Cultura

Coreia do Sul: soft power feito de música, cinema e… literatura

Depois de conquistar o Oscar e o pop, a Coreia do Sul quer levar sua Hallyu, a “onda coreana”, para a literatura – e conta com autoras brilhantes para isso

Crédito:  Emma-Sofia Olsson

Em 'O Livro Branco', sua obra mais recente e pessoal, Han Kang faz uma meditação delicada sobre a vida, a morte e a dor que sente por uma irmã que nunca chegou a conhecer (Crédito: Emma-Sofia Olsson )

Por Felipe Machado

Nenhum outro país apostou tão alto no conceito de soft power como a Coreia do Sul. O termo criado pelo cientista político norte-americano Joseph Nye aponta como o sucesso global de ídolos culturais pode representar uma considerável força geopolítica para uma nação. Desde o início do século 21, o governo sul-coreano gasta bilhões de dólares para promover seus artistas em todo mundo.

Em 2020, a estratégia de “fomentar a criatividade local e impulsionar as vendas internacionais de conteúdo cultural coreano” levou a investimentos de quase R$ 10 bilhões, segundo o jornal Korean Times. O resultado compensou: naquele ano a indústria local faturou R$ 50 bilhões com exportações ligadas ao setor.

O fenômeno ganhou o nome de Hallyu, a “onda coreana”.
• Em 2019, coincidência ou não, Parasita, de Bong Joon Ho, levou o Oscar de melhor filme, mesmo não sendo falado em inglês.
No ano seguinte, o presidente Moon Jae-in escolheu o grupo pop BTS como representante especial do país em eventos da ONU e outros compromissos diplomáticos.
Agora, depois do cinema e da música, o Hallyu chegou à literatura. E, por incrível que pareça, em uma sociedade que ainda é muito machista, o destaque literário é feminino.

‘Pachinko’, de Min Jin Lee, tornou-se um best-seller mundial após sua leitura ser recomendada pelo ex-presidente norte-americano Barack Obama (Crédito: JP Yim )

Considerada uma das grandes escritoras contemporâneas, Han Kang ganhou o prêmio Booker Internacional em 2016 com o romance A Vegetariana, um retrato sufocante do isolamento que uma pessoa pode ter de enfrentar quando muda de vida sem a aprovação dos outros. Em Atos Humanos, ela retoma um episódio da história de seu país para tratar de temas como o luto e a violência política.
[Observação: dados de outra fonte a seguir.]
-- ==== Sys2Proof/Laws/Memory.lean ====
section
/-!
SUPPORT. Sys2Proof/Laws/Memory.lean: reading after writing, and the canonical form, of the addressed memories.
-/
namespace Sys2Proof.Machine

theorem memWfFrom_mono {m : List Host.Cell} {a b : Nat} (hab : a ≤ b) (h : memWfFrom b m = true) : memWfFrom a m = true := by
  cases m with
  | nil => rfl
  | cons c t =>
    simp only [memWfFrom, Bool.and_eq_true, decide_eq_true_eq] at h ⊢
    exact ⟨⟨Nat.le_trans hab h.1.1, h.1.2⟩, h.2⟩

/-- Below the first address nothing is listed. -/
theorem memRead_low {m : List Host.Cell} {lo x : Nat} (h : memWfFrom lo m = true) (hx : x < lo) : memRead m x = 0 := by
  induction m generalizing lo with
  | nil => rfl
  | cons c t ih =>
    simp only [memWfFrom, Bool.and_eq_true, decide_eq_true_eq] at h
    unfold memRead
    rw [if_neg (by omega)]
    exact ih h.2 (by omega)

theorem memErase_wf {m : List Host.Cell} {lo : Nat} (x : Nat) (h : memWfFrom lo m = true) : memWfFrom lo (memErase m x) = true := by
  induction m generalizing lo with
  | nil => rfl
  | cons c t ih =>
    simp only [memWfFrom, Bool.and_eq_true, decide_eq_true_eq] at h
    unfold memErase
    split
    · exact memWfFrom_mono (by omega) h.2
    · simp only [memWfFrom, Bool.and_eq_true, decide_eq_true_eq]
      exact ⟨h.1, ih h.2⟩

theorem memInsert_wf {m : List Host.Cell} {lo x : Nat} {v : Byte} (hx : lo ≤ x) (hv : v ≠ 0) (h : memWfFrom lo m = true) :
    memWfFrom lo (memInsert m x v) = true := by
  induction m generalizing lo with
  | nil =>
    simp only [memInsert, memWfFrom, Bool.and_eq_true, decide_eq_true_eq, bne_iff_ne]
    exact ⟨⟨hx, hv⟩, trivial⟩
  | cons c t ih =>
    simp only [memWfFrom, Bool.and_eq_true, decide_eq_true_eq] at h
    unfold memInsert
    split
    · simp only [memWfFrom, Bool.and_eq_true, decide_eq_true_eq, bne_iff_ne]
      exact ⟨⟨hx, hv⟩, ⟨by omega, by simpa using h.1.2⟩, h.2⟩
    · split
      · rename_i e
        simp only [memWfFrom, Bool.and_eq_true, decide_eq_true_eq, bne_iff_ne]
        exact ⟨⟨hx, hv⟩, e ▸ h.2⟩
      · simp only [memWfFrom, Bool.and_eq_true, decide_eq_true_eq]
        exact ⟨h.1, ih (by omega) h.2⟩

/-- A write of one byte keeps the canonical form. -/
theorem memWrite_wf {m : List Host.Cell} (x : Nat) (v : Byte) (h : Memory.wf m = true) : Memory.wf (memWrite m x v) = true := by
  unfold memWrite
  split
  · exact memErase_wf x h
  · exact memInsert_wf (Nat.zero_le x) (by assumption) h

/-- A write of bytes keeps the canonical form. -/
theorem memWriteN_wf {m : List Host.Cell} (a : Nat) (bs : List Nat) (h : Memory.wf m = true) : Memory.wf (memWriteN m a bs) = true := by
  induction bs generalizing m a with
  | nil => exact h
  | cons b bs ih => exact ih (a + 1) (memWrite_wf a _ h)

theorem writePoisoned_wf {m : List Host.Cell} {p : List Nat} (g a : Nat) (bs : List (Nat × Bool)) (h : Memory.wf m = true) :
    Memory.wf (writePoisoned m p g a bs).1 = true := memWriteN_wf a _ h

theorem Tile.write_wf {x : Tile} (a : Nat) (bs : List (Nat × Bool)) (h : Memory.wf x.sram = true) : Memory.wf (x.write a bs).sram = true :=
  writePoisoned_wf (p := x.poison) 8 a bs h

/-- A byte written reads back. -/
theorem memRead_write_same {m : List Host.Cell} {x : Nat} {v : Byte} (h : Memory.wf m = true) : memRead (memWrite m x v) x = v := by
  suffices H : ∀ lo, memWfFrom lo m = true → memRead (memWrite m x v) x = v from H 0 h
  intro lo h
  unfold memWrite
  split
  · rename_i hv
    subst hv
    induction m generalizing lo with
    | nil => rfl
    | cons c t ih =>
      simp only [memWfFrom, Bool.and_eq_true, decide_eq_true_eq] at h
      unfold memErase
      split
      · rename_i e
        exact memRead_low h.2 (by omega)
      · rename_i e
        unfold memRead
        rw [if_neg e]
        exact ih (memWfFrom_mono (Nat.zero_le _) h.2) _ h.2
  · induction m generalizing lo with
    | nil => simp [memInsert, memRead]
    | cons c t ih =>
      simp only [memWfFrom, Bool.and_eq_true, decide_eq_true_eq] at h
      unfold memInsert
      split
      · simp [memRead]
      · split
        · simp [memRead]
        · rename_i e
          unfold memRead
          rw [if_neg e]
          exact ih (memWfFrom_mono (Nat.zero_le _) h.2) _ h.2

/-- Every other byte reads as before. -/
theorem memRead_write_other {m : List Host.Cell} {x y : Nat} {v : Byte} (hy : y ≠ x) : memRead (memWrite m x v) y = memRead m y := by
  unfold memWrite
  split
  · induction m with
    | nil => rfl
    | cons c t ih =>
      unfold memErase
      split
      · rename_i e
        rw [memRead, if_neg (by omega)]
      · simp only [memRead, ih]
  · induction m with
    | nil => simp [memInsert, memRead, Ne.symm hy]
    | cons c t ih =>
      unfold memInsert
      split
      · rw [memRead, if_neg (Ne.symm hy)]
      · split
        · rename_i e
          rw [memRead, if_neg (Ne.symm hy), memRead, if_neg (by omega)]
        · simp only [memRead, ih]

theorem memRead_writeN_other {m : List Host.Cell} {a y : Nat} {bs : List Nat} (hy : y < a ∨ a + bs.length ≤ y) :
    memRead (memWriteN m a bs) y = memRead m y := by
  induction bs generalizing m a with
  | nil => rfl
  | cons b bs ih =>
    simp only [List.length_cons] at hy
    rw [memWriteN, ih (by omega), memRead_write_other (by omega)]

theorem memRead_writeN_same {m : List Host.Cell} {a : Nat} {bs : List Nat} (h : Memory.wf m = true) (i : Nat) (hi : i < bs.length) :
    memRead (memWriteN m a bs) (a + i) = BitVec.ofNat 8 (bs.getD i 0) := by
  induction bs generalizing m a i with
  | nil => simp at hi
  | cons b bs ih =>
    rw [memWriteN]
    cases i with
    | zero => rw [memRead_writeN_other (by omega), Nat.add_zero, memRead_write_same h]; rfl
    | succ i =>
      simp only [List.length_cons] at hi
      have := ih (a := a + 1) (memWrite_wf a (BitVec.ofNat 8 b) h) i (by omega)
      rw [show a + (i + 1) = a + 1 + i by omega, this]
      rfl

theorem putTile_mem {l : List (Nat × Tile)} {t : Nat} {x : Tile} {y : Nat × Tile} (h : y ∈ putTile l t x) : y = (t, x) ∨ y ∈ l := by
  induction l with
  | nil => left; simpa [putTile] using h
  | cons a l ih =>
    unfold putTile at h
    split at h
    · rcases List.mem_cons.mp h with h | h
      · exact Or.inl h
      · exact Or.inr (List.mem_cons_of_mem _ h)
    · rcases List.mem_cons.mp h with h | h
      · exact Or.inr (h ▸ List.mem_cons_self)
      · rcases ih h with h | h
        · exact Or.inl h
        · exact Or.inr (List.mem_cons_of_mem _ h)

end Sys2Proof.Machine
end

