theorem startDigest_keeps {b : State} {s : State} {x1 : _} {x2 : _} (hk : Keeps b s) : Keeps b (startDigest s x1 x2) := by
  unfold startDigest; try (conv => zeta)
  repeat' (first | with_reducible exact hk | with_reducible refine raiseFclk_keeps ?_ | with_reducible refine setDgs_keeps ?_ | split | (fail_if_no_progress with_reducible refine Keeps.lit rfl rfl rfl rfl rfl rfl rfl ?_))

theorem busyReport_keeps {b : State} {s : State} {x1 : _} {x2 : _} (hk : Keeps b s) : Keeps b (busyReport s x1 x2) := by
  unfold busyReport; try (conv => zeta)
  repeat' (first | with_reducible exact hk | with_reducible refine sendReport_keeps ?_ | split)

theorem afterRun_keeps {b : State} {s : State} (hk : Keeps b s) : Keeps b (afterRun s) := by
  unfold afterRun; try (conv => zeta)
  repeat' (first | with_reducible exact hk | with_reducible refine raise_keeps ?_ | with_reducible refine setDgs_keeps ?_ | split | (fail_if_no_progress with_reducible refine Keeps.lit rfl rfl rfl rfl rfl rfl rfl ?_))

theorem digestMark_keeps {b : State} {s : State} {x1 : _} {x2 : _} (hk : Keeps b s) : Keeps b (digestMark s x1 x2) := by
  unfold digestMark; try (conv => zeta)
  repeat' (first | with_reducible exact hk | with_reducible refine startDigest_keeps ?_ | with_reducible refine State.free_keeps ?_ | with_reducible refine sendReport_keeps ?_ | with_reducible refine afterRun_keeps ?_ | with_reducible refine busyReport_keeps ?_ | split)

theorem stepMark_keeps {b : State} {s : State} {x1 : _} {x2 : _} {x3 : _} {x4 : _} {x5 : _} (hk : Keeps b s) : Keeps b (stepMark s x1 x2 x3 x4 x5) := by
  unfold stepMark; try (conv => zeta)
  repeat' (first | with_reducible exact hk | with_reducible refine syn_keeps ?_ | with_reducible refine acceptMark_keeps ?_ | with_reducible refine digestMark_keeps ?_ | split)

theorem execStepMark_keeps {b : State} {x0 : _} {x1 : _} {x2 : _} {x3 : _} {x4 : _} {s : State} {t : State} (h : execStepMark x0 x1 x2 x3 x4 s = .next t) (hk : Keeps b s) : Keeps b t := by
  unfold execStepMark at h; try (conv at h => zeta)
  repeat' (first | (with_reducible refine Keeps.next h ?_; clear h) | split at h)
  all_goals repeat' (first | with_reducible exact hk | with_reducible refine stepMark_keeps ?_ | split)

theorem runComplete_keeps {b : State} {s : State} {x1 : _} {x2 : _} {x3 : _} (hk : Keeps b s) : Keeps b (runComplete s x1 x2 x3) := by
  unfold runComplete; try (conv => zeta)
  repeat' (first | with_reducible exact hk | with_reducible refine State.free_keeps ?_ | with_reducible refine afterRun_keeps ?_ | with_reducible refine sendReport_keeps ?_ | split)

theorem afterReplay_keeps {b : State} {s : State} (hk : Keeps b s) : Keeps b (afterReplay s) := by
  unfold afterReplay; try (conv => zeta)
  repeat' (first | with_reducible exact hk | with_reducible refine setDgs_keeps ?_ | split | (fail_if_no_progress with_reducible refine Keeps.lit rfl rfl rfl rfl rfl rfl rfl ?_))

theorem replayComplete_keeps {b : State} {s : State} {x1 : _} {x2 : _} {x3 : _} (hk : Keeps b s) : Keeps b (replayComplete s x1 x2 x3) := by
  unfold replayComplete; try (conv => zeta)
  repeat' (first | with_reducible exact hk | with_reducible refine State.free_keeps ?_ | with_reducible refine afterReplay_keeps ?_ | with_reducible refine sendReport_keeps ?_ | split)

theorem execDigestComplete_keeps {b : State} {x0 : _} {x1 : _} {s : State} {t : State} (h : execDigestComplete x0 x1 s = .next t) (hk : Keeps b s) : Keeps b t := by
  unfold execDigestComplete at h; try (conv at h => zeta)
  repeat' (first | (with_reducible refine Keeps.next h ?_; clear h) | split at h)
  all_goals repeat' (first | with_reducible exact hk | with_reducible refine runComplete_keeps ?_ | with_reducible refine replayComplete_keeps ?_ | split)

theorem rplReady_keeps {b : State} {s : State} {x1 : _} (hk : Keeps b s) : Keeps b (rplReady s x1) := by
  unfold rplReady; try (conv => zeta)
  repeat' (first | with_reducible exact hk | with_reducible refine syn_keeps ?_ | with_reducible refine raiseFclk_keeps ?_ | with_reducible refine setDgs_keeps ?_ | split | (fail_if_no_progress with_reducible refine Keeps.lit rfl rfl rfl rfl rfl rfl rfl ?_))

theorem execRplReady_keeps {b : State} {x0 : _} {s : State} {t : State} (h : execRplReady x0 s = .next t) (hk : Keeps b s) : Keeps b t := by
  unfold execRplReady at h; try (conv at h => zeta)
  repeat' (first | (with_reducible refine Keeps.next h ?_; clear h) | split at h)
  all_goals repeat' (first | with_reducible exact hk | with_reducible refine rplReady_keeps ?_ | split)

theorem rplDecline_keeps {b : State} {s : State} {x1 : _} (hk : Keeps b s) : Keeps b (rplDecline s x1) := by
  unfold rplDecline; try (conv => zeta)
  repeat' (first | with_reducible exact hk | with_reducible refine syn_keeps ?_ | with_reducible refine afterReplay_keeps ?_ | with_reducible refine sendReport_keeps ?_ | split)

theorem execRplDecline_keeps {b : State} {x0 : _} {s : State} {t : State} (h : execRplDecline x0 s = .next t) (hk : Keeps b s) : Keeps b t := by
  unfold execRplDecline at h; try (conv at h => zeta)
  repeat' (first | (with_reducible refine Keeps.next h ?_; clear h) | split at h)
  all_goals repeat' (first | with_reducible exact hk | with_reducible refine rplDecline_keeps ?_ | split)

theorem execDigest_keeps {b : State} {x0 : _} {x1 : _} {x2 : _} {s : State} {t : State} (h : execDigest x0 x1 x2 s = .next t) (hk : Keeps b s) : Keeps b t := by
  unfold execDigest at h; try (conv at h => zeta)
  repeat' (first | (with_reducible refine Keeps.next h ?_; clear h) | split at h)
  all_goals repeat' (first | with_reducible exact hk | with_reducible exact Keeps.rfl | with_reducible refine runCommand_keeps ?_ ?_ | with_reducible refine runAction_keeps ?_ ?_ | with_reducible refine State.wr_keeps ?_ | with_reducible refine Keeps.foldl ?_ ?_ | with_reducible refine Keeps.foldl₂ ?_ ?_ | (intro; intros) | split | (fail_if_no_progress with_reducible refine Keeps.lit rfl rfl rfl rfl rfl rfl rfl ?_))

theorem replayAction_keeps {b : State} {s : State} {x1 : _} {x2 : _} {x3 : _} {x4 : _} {x5 : _} (hk : Keeps b s) : Keeps b (replayAction s x1 x2 x3 x4 x5).1 := by
  unfold replayAction; try (conv => zeta)
  repeat' (first | with_reducible exact hk | with_reducible refine cmdRefuse_keeps ?_ | with_reducible refine sendReport_keeps ?_ | with_reducible refine State.wr_keeps ?_ | with_reducible refine raise_keeps ?_ | with_reducible refine setDgs_keeps ?_ | split | (fail_if_no_progress with_reducible refine Keeps.lit rfl rfl rfl rfl rfl rfl rfl ?_))

theorem execReplay_keeps {b : State} {x0 : _} {x1 : _} {x2 : _} {x3 : _} {x4 : _} {s : State} {t : State} (h : execReplay x0 x1 x2 x3 x4 s = .next t) (hk : Keeps b s) : Keeps b t := by
  unfold execReplay at h; try (conv at h => zeta)
  repeat' (first | (with_reducible refine Keeps.next h ?_; clear h) | split at h)
  all_goals repeat' (first | with_reducible exact hk | with_reducible exact Keeps.rfl | with_reducible refine runCommand_keeps ?_ ?_ | with_reducible refine runAction_keeps ?_ ?_ | with_reducible refine replayAction_keeps ?_ | with_reducible refine Keeps.foldl ?_ ?_ | with_reducible refine Keeps.foldl₂ ?_ ?_ | (intro; intros) | split | (fail_if_no_progress with_reducible refine Keeps.lit rfl rfl rfl rfl rfl rfl rfl ?_))

theorem execObserve_keeps {b : State} {x0 : _} {x1 : _} {x2 : _} {x3 : _} {s : State} {t : State} (h : execObserve x0 x1 x2 x3 s = .next t) (hk : Keeps b s) : Keeps b t := by
  unfold execObserve at h; try (conv at h => zeta)
  repeat' (first | (with_reducible refine Keeps.next h ?_; clear h) | split at h)
  all_goals repeat' (first | with_reducible exact hk | with_reducible exact Keeps.rfl | with_reducible refine runCommand_keeps ?_ ?_ | with_reducible refine runAction_keeps ?_ ?_ | with_reducible refine State.wr_keeps ?_ | with_reducible refine raise_keeps ?_ | with_reducible refine Keeps.foldl ?_ ?_ | with_reducible refine Keeps.foldl₂ ?_ ?_ | (intro; intros) | split | (fail_if_no_progress with_reducible refine Keeps.lit rfl rfl rfl rfl rfl rfl rfl ?_))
Em maio de 1980, na cidade de Gwangju, o exército reprimiu um levante estudantil, causando milhares de mortes. Entre os sobreviventes está o menino Dongho, que busca seu melhor amigo em meio às vítimas em um ginásio onde os corpos estão à espera de reconhecimento.

O trágico evento foi transportado para a ficção, repleto de poesia e humanidade. Em O Livro Branco, sua obra mais recente e pessoal, Han Kang faz uma meditação delicada sobre a vida e a morte.

Em algumas culturas orientais, o branco é a cor do luto. Em uma obra construída a partir de reflexões intimistas, Han Kang mergulha em uma sensível indagação literária e busca entender, por meio da descrição de seu cotidiano, a dor que sente pela ausência de uma irmã que nunca chegou a conhecer. Os três livros foram publicados no Brasil pela editora Todavia.

‘Coelho Maldito’, trabalho de estreia de Bora Chung, foi finalista do International Booker Prize, uma das mas premiações mais respeitadas do mundo (Crédito:Jung Yeon-je / AFP)

Submundo oriental

Nascida em Seul, Min Jin Lee mudou-se com a família para Nova York nos anos 1970. Seu livro mais conhecido — e único lançado no Brasil — é Pachinko (Intrínseca), que narra a saga de três gerações de imigrantes coreanos que chegam ao Japão no início do século 20.

Além de finalista do prestigiado National Book Award, a obra tornou-se best-seller mundial após ser recomendada pelo ex-presidente norte-americano Barack Obama. A trama se passa nos salões de Pachinko, o típico jogo de caça-níqueis de Tóquio. Para os imigrantes coreanos, esses locais marginais, muitas vezes habitados pelo submundo do crime, são uma forma de conseguir trabalho e acumular dinheiro.

Outra estrela da nova onda coreana é Bora Chung, autora de Coelho Maldito (Alfaguara). Finalista do International Booker Prize, a obra traz contos que transitam entre o realismo mágico, horror, ficção científica e fantasia.

As dez narrativas curtas e intensas partem de elementos curiosos para narrar histórias assustadoras e reais. Trabalho de estreia de Bora Chung, mostra como essa geração está disposta a conquistar o mundo — e confirmar que o Hallyu chegou definitivamente à literatura.